DATA UNDER STUDY:
--- START ---

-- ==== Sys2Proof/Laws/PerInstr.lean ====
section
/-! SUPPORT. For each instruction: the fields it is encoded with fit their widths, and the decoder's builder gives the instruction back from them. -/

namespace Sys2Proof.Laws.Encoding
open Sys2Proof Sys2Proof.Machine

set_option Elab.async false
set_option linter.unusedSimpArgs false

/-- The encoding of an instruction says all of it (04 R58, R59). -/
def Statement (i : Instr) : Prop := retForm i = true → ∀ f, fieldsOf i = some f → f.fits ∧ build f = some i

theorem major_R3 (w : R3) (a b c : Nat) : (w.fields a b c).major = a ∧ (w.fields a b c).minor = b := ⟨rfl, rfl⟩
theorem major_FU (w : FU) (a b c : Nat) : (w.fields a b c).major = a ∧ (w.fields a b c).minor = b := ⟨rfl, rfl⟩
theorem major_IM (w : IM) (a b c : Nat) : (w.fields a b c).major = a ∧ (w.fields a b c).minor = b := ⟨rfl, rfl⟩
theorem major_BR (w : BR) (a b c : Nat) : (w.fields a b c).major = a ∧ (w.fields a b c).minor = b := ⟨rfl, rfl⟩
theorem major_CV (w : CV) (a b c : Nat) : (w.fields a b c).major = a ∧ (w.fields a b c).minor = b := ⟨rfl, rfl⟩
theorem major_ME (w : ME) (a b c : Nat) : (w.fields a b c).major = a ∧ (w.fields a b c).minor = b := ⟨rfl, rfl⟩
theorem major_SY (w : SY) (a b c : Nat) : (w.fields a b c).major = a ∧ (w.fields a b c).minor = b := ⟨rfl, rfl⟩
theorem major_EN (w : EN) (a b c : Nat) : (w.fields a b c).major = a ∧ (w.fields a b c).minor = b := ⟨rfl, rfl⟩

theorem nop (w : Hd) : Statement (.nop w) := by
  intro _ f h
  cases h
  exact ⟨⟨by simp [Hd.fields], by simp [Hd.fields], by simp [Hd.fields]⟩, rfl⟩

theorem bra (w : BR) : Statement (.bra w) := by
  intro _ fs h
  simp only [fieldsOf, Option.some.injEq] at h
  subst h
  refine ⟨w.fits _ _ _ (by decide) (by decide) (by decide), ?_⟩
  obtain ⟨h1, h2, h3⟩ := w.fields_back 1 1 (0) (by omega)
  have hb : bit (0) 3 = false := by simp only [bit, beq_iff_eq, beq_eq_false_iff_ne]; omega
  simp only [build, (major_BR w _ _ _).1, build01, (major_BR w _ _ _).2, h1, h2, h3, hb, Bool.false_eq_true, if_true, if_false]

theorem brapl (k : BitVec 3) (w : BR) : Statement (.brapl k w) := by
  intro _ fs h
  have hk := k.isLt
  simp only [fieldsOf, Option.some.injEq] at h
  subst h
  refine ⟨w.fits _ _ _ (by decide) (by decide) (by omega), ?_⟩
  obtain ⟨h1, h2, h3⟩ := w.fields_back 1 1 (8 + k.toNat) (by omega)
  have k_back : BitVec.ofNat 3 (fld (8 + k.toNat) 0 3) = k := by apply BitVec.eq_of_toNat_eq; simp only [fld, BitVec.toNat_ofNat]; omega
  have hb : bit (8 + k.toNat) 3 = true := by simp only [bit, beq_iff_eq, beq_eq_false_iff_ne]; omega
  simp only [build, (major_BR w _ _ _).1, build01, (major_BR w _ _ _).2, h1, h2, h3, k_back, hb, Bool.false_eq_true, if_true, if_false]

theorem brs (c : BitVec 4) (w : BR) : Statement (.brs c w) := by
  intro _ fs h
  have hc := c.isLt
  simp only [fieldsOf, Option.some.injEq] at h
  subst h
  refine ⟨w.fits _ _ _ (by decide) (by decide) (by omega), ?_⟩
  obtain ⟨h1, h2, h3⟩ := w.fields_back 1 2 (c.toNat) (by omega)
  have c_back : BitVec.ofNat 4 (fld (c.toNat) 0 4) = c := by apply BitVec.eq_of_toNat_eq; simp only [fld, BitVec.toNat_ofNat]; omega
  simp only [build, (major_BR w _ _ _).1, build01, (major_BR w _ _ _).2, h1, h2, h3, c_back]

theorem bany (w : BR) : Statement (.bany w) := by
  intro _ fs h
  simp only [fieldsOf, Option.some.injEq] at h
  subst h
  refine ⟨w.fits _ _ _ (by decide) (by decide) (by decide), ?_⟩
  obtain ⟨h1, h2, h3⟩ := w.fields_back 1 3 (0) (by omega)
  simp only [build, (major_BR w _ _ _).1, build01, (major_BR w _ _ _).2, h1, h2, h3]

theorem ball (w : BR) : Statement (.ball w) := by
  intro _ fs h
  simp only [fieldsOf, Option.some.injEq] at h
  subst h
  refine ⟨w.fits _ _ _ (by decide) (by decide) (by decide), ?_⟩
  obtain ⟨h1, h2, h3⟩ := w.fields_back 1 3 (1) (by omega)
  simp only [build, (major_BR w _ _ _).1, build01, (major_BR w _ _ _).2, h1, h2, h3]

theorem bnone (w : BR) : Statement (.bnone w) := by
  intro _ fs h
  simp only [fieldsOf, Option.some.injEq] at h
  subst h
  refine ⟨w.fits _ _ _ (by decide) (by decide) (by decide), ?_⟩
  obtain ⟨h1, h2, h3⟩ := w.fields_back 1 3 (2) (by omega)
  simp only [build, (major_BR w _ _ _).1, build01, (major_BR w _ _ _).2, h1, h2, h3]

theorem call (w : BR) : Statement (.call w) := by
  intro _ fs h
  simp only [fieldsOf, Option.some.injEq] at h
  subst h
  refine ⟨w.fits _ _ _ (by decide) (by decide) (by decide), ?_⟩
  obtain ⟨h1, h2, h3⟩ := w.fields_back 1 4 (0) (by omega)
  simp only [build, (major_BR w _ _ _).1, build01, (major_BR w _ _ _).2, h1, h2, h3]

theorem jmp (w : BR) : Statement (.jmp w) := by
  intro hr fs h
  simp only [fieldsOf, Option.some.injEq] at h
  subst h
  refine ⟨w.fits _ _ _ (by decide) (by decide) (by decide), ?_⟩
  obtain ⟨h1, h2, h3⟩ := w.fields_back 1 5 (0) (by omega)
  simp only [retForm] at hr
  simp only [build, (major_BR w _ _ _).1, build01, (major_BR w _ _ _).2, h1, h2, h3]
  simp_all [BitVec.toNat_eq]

--- END ---

EXERCISE GOAL:
All of the records need to be returned exactly as they are.

TASK SOLUTION:
-- ==== Sys2Proof/Laws/PerInstr.lean ====
section
/-! SUPPORT. For each instruction: the fields it is encoded with fit their widths, and the decoder's builder gives the instruction back from them. -/

namespace Sys2Proof.Laws.Encoding
open Sys2Proof Sys2Proof.Machine

set_option Elab.async false
set_option linter.unusedSimpArgs false

/-- The encoding of an instruction says all of it (04 R58, R59). -/
def Statement (i : Instr) : Prop := retForm i = true → ∀ f, fieldsOf i = some f → f.fits ∧ build f = some i

theorem major_R3 (w : R3) (a b c : Nat) : (w.fields a b c).major = a ∧ (w.fields a b c).minor = b := ⟨rfl, rfl⟩
theorem major_FU (w : FU) (a b c : Nat) : (w.fields a b c).major = a ∧ (w.fields a b c).minor = b := ⟨rfl, rfl⟩
theorem major_IM (w : IM) (a b c : Nat) : (w.fields a b c).major = a ∧ (w.fields a b c).minor = b := ⟨rfl, rfl⟩
theorem major_BR (w : BR) (a b c : Nat) : (w.fields a b c).major = a ∧ (w.fields a b c).minor = b := ⟨rfl, rfl⟩
theorem major_CV (w : CV) (a b c : Nat) : (w.fields a b c).major = a ∧ (w.fields a b c).minor = b := ⟨rfl, rfl⟩
theorem major_ME (w : ME) (a b c : Nat) : (w.fields a b c).major = a ∧ (w.fields a b c).minor = b := ⟨rfl, rfl⟩
theorem major_SY (w : SY) (a b c : Nat) : (w.fields a b c).major = a ∧ (w.fields a b c).minor = b := ⟨rfl, rfl⟩
theorem major_EN (w : EN) (a b c : Nat) : (w.fields a b c).major = a ∧ (w.fields a b c).minor = b := ⟨rfl, rfl⟩

theorem nop (w : Hd) : Statement (.nop w) := by
  intro _ f h
  cases h
  exact ⟨⟨by simp [Hd.fields], by simp [Hd.fields], by simp [Hd.fields]⟩, rfl⟩

theorem bra (w : BR) : Statement (.bra w) := by
  intro _ fs h
  simp only [fieldsOf, Option.some.injEq] at h
  subst h
  refine ⟨w.fits _ _ _ (by decide) (by decide) (by decide), ?_⟩
  obtain ⟨h1, h2, h3⟩ := w.fields_back 1 1 (0) (by omega)
  have hb : bit (0) 3 = false := by simp only [bit, beq_iff_eq, beq_eq_false_iff_ne]; omega
  simp only [build, (major_BR w _ _ _).1, build01, (major_BR w _ _ _).2, h1, h2, h3, hb, Bool.false_eq_true, if_true, if_false]

theorem brapl (k : BitVec 3) (w : BR) : Statement (.brapl k w) := by
  intro _ fs h
  have hk := k.isLt
  simp only [fieldsOf, Option.some.injEq] at h
  subst h
  refine ⟨w.fits _ _ _ (by decide) (by decide) (by omega), ?_⟩
  obtain ⟨h1, h2, h3⟩ := w.fields_back 1 1 (8 + k.toNat) (by omega)
  have k_back : BitVec.ofNat 3 (fld (8 + k.toNat) 0 3) = k := by apply BitVec.eq_of_toNat_eq; simp only [fld, BitVec.toNat_ofNat]; omega
  have hb : bit (8 + k.toNat) 3 = true := by simp only [bit, beq_iff_eq, beq_eq_false_iff_ne]; omega
  simp only [build, (major_BR w _ _ _).1, build01, (major_BR w _ _ _).2, h1, h2, h3, k_back, hb, Bool.false_eq_true, if_true, if_false]

theorem brs (c : BitVec 4) (w : BR) : Statement (.brs c w) := by
  intro _ fs h
  have hc := c.isLt
  simp only [fieldsOf, Option.some.injEq] at h
  subst h
  refine ⟨w.fits _ _ _ (by decide) (by decide) (by omega), ?_⟩
  obtain ⟨h1, h2, h3⟩ := w.fields_back 1 2 (c.toNat) (by omega)
  have c_back : BitVec.ofNat 4 (fld (c.toNat) 0 4) = c := by apply BitVec.eq_of_toNat_eq; simp only [fld, BitVec.toNat_ofNat]; omega
  simp only [build, (major_BR w _ _ _).1, build01, (major_BR w _ _ _).2, h1, h2, h3, c_back]

theorem bany (w : BR) : Statement (.bany w) := by
  intro _ fs h
  simp only [fieldsOf, Option.some.injEq] at h
  subst h
  refine ⟨w.fits _ _ _ (by decide) (by decide) (by decide), ?_⟩
  obtain ⟨h1, h2, h3⟩ := w.fields_back 1 3 (0) (by omega)
  simp only [build, (major_BR w _ _ _).1, build01, (major_BR w _ _ _).2, h1, h2, h3]

theorem ball (w : BR) : Statement (.ball w) := by
  intro _ fs h
  simp only [fieldsOf, Option.some.injEq] at h
  subst h
  refine ⟨w.fits _ _ _ (by decide) (by decide) (by decide), ?_⟩
  obtain ⟨h1, h2, h3⟩ := w.fields_back 1 3 (1) (by omega)
  simp only [build, (major_BR w _ _ _).1, build01, (major_BR w _ _ _).2, h1, h2, h3]

theorem bnone (w : BR) : Statement (.bnone w) := by
  intro _ fs h
  simp only [fieldsOf, Option.some.injEq] at h
  subst h
  refine ⟨w.fits _ _ _ (by decide) (by decide) (by decide), ?_⟩
  obtain ⟨h1, h2, h3⟩ := w.fields_back 1 3 (2) (by omega)
  simp only [build, (major_BR w _ _ _).1, build01, (major_BR w _ _ _).2, h1, h2, h3]

theorem call (w : BR) : Statement (.call w) := by
  intro _ fs h
  simp only [fieldsOf, Option.some.injEq] at h
  subst h
  refine ⟨w.fits _ _ _ (by decide) (by decide) (by decide), ?_⟩
  obtain ⟨h1, h2, h3⟩ := w.fields_back 1 4 (0) (by omega)
  simp only [build, (major_BR w _ _ _).1, build01, (major_BR w _ _ _).2, h1, h2, h3]

theorem jmp (w : BR) : Statement (.jmp w) := by
  intro hr fs h
  simp only [fieldsOf, Option.some.injEq] at h
  subst h
  refine ⟨w.fits _ _ _ (by decide) (by decide) (by decide), ?_⟩
  obtain ⟨h1, h2, h3⟩ := w.fields_back 1 5 (0) (by omega)
  simp only [retForm] at hr
  simp only [build, (major_BR w _ _ _).1, build01, (major_BR w _ _ _).2, h1, h2, h3]
  simp_all [BitVec.toNat_eq]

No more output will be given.